- Exercise details
Within the records below is a range that opens at the line with "def execRefLost (s" and closes at the line with "def epochArm (m". Return that range word for word, both ends included, and only that range.

◇ ◇ ◇ ◇ ◇

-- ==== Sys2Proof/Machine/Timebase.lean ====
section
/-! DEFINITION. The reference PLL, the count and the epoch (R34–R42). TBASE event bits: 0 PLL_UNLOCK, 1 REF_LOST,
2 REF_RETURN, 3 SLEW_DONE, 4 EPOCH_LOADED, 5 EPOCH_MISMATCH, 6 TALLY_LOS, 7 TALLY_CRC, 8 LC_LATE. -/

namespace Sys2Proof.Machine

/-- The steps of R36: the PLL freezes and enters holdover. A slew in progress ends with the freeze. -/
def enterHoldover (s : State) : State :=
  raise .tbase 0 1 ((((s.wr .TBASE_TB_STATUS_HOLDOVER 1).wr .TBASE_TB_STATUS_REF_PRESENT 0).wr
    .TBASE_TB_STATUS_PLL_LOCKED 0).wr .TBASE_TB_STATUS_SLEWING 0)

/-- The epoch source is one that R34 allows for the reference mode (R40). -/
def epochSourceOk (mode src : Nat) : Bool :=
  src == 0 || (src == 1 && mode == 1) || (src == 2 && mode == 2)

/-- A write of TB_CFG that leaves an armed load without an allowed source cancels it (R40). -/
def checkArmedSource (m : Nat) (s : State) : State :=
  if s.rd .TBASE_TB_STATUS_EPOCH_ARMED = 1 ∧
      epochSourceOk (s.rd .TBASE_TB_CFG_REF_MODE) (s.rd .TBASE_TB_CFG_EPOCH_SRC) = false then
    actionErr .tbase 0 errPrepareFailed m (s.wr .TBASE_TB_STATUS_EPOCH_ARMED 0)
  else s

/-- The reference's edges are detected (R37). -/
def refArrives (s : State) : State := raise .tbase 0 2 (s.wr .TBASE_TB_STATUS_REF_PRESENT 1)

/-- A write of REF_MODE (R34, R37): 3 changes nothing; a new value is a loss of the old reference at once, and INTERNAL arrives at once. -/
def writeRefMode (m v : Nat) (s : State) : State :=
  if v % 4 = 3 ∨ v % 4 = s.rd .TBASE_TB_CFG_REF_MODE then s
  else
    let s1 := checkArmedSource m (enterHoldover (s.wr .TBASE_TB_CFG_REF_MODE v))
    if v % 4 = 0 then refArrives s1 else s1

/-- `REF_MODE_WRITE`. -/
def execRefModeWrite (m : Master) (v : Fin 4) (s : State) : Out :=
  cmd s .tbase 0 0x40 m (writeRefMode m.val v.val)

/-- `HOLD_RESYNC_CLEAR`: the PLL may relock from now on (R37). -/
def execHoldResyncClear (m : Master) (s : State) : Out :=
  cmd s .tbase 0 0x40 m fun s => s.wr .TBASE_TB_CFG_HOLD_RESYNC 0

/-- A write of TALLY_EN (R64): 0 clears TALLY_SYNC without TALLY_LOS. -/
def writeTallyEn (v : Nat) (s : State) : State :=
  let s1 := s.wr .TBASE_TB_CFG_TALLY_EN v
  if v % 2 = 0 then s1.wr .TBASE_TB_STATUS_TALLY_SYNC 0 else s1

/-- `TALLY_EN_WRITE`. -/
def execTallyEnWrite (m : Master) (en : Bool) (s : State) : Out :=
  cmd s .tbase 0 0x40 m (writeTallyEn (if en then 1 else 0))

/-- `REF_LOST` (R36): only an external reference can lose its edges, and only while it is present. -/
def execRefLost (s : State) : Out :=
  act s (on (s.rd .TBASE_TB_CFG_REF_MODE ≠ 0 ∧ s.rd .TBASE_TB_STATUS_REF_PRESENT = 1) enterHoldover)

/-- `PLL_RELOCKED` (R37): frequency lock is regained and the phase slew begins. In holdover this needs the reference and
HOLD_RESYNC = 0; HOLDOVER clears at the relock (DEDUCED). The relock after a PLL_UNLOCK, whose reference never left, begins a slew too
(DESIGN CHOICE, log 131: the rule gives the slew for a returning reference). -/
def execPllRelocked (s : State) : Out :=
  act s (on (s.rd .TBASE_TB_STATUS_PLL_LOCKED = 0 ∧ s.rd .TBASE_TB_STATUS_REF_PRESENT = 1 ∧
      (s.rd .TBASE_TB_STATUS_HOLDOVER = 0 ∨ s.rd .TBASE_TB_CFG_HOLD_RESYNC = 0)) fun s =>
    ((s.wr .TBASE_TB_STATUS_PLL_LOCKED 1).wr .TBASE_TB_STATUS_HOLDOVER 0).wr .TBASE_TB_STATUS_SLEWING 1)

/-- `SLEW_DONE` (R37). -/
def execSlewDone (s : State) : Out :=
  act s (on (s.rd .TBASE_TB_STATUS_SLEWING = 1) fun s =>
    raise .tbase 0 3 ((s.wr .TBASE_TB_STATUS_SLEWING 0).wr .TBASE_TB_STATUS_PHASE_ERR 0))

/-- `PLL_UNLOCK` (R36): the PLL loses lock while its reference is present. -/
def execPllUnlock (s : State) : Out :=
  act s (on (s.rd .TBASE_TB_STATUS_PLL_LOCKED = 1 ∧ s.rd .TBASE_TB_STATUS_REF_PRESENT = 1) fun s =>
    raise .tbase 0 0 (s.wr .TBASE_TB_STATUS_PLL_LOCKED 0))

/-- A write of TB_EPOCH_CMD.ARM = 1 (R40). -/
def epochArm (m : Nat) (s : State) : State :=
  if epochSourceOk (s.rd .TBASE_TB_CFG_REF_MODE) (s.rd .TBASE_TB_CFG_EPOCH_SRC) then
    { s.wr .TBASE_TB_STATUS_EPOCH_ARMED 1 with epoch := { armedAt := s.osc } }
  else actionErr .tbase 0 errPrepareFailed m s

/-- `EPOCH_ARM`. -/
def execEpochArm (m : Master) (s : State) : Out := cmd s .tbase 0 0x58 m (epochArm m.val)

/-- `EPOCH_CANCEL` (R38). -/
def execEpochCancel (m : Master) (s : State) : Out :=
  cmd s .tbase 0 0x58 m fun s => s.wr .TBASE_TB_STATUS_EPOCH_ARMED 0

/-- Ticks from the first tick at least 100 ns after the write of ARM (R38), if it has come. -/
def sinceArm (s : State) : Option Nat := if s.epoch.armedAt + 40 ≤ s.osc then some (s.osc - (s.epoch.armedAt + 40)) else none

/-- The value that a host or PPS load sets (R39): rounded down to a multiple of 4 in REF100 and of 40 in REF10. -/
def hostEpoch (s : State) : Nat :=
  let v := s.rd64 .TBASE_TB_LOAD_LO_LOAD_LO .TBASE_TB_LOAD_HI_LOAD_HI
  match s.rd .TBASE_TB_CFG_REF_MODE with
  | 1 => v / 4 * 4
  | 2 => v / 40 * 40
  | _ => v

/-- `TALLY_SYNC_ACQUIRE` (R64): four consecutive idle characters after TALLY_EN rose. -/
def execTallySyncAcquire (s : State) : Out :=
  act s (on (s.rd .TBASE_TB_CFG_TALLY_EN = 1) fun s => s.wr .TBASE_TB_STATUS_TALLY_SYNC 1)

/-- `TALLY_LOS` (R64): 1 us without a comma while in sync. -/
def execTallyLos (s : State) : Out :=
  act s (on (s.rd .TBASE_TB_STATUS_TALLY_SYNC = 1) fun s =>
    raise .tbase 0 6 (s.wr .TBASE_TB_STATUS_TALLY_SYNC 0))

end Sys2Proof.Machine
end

◇ ◇ ◇ ◇ ◇

- Exercise response
def execRefLost (s : State) : Out :=
  act s (on (s.rd .TBASE_TB_CFG_REF_MODE ≠ 0 ∧ s.rd .TBASE_TB_STATUS_REF_PRESENT = 1) enterHoldover)

/-- `PLL_RELOCKED` (R37): frequency lock is regained and the phase slew begins. In holdover this needs the reference and
HOLD_RESYNC = 0; HOLDOVER clears at the relock (DEDUCED). The relock after a PLL_UNLOCK, whose reference never left, begins a slew too
(DESIGN CHOICE, log 131: the rule gives the slew for a returning reference). -/
def execPllRelocked (s : State) : Out :=
  act s (on (s.rd .TBASE_TB_STATUS_PLL_LOCKED = 0 ∧ s.rd .TBASE_TB_STATUS_REF_PRESENT = 1 ∧
      (s.rd .TBASE_TB_STATUS_HOLDOVER = 0 ∨ s.rd .TBASE_TB_CFG_HOLD_RESYNC = 0)) fun s =>
    ((s.wr .TBASE_TB_STATUS_PLL_LOCKED 1).wr .TBASE_TB_STATUS_HOLDOVER 0).wr .TBASE_TB_STATUS_SLEWING 1)

/-- `SLEW_DONE` (R37). -/
def execSlewDone (s : State) : Out :=
  act s (on (s.rd .TBASE_TB_STATUS_SLEWING = 1) fun s =>
    raise .tbase 0 3 ((s.wr .TBASE_TB_STATUS_SLEWING 0).wr .TBASE_TB_STATUS_PHASE_ERR 0))

/-- `PLL_UNLOCK` (R36): the PLL loses lock while its reference is present. -/
def execPllUnlock (s : State) : Out :=
  act s (on (s.rd .TBASE_TB_STATUS_PLL_LOCKED = 1 ∧ s.rd .TBASE_TB_STATUS_REF_PRESENT = 1) fun s =>
    raise .tbase 0 0 (s.wr .TBASE_TB_STATUS_PLL_LOCKED 0))

/-- A write of TB_EPOCH_CMD.ARM = 1 (R40). -/
def epochArm (m : Nat) (s : State) : State :=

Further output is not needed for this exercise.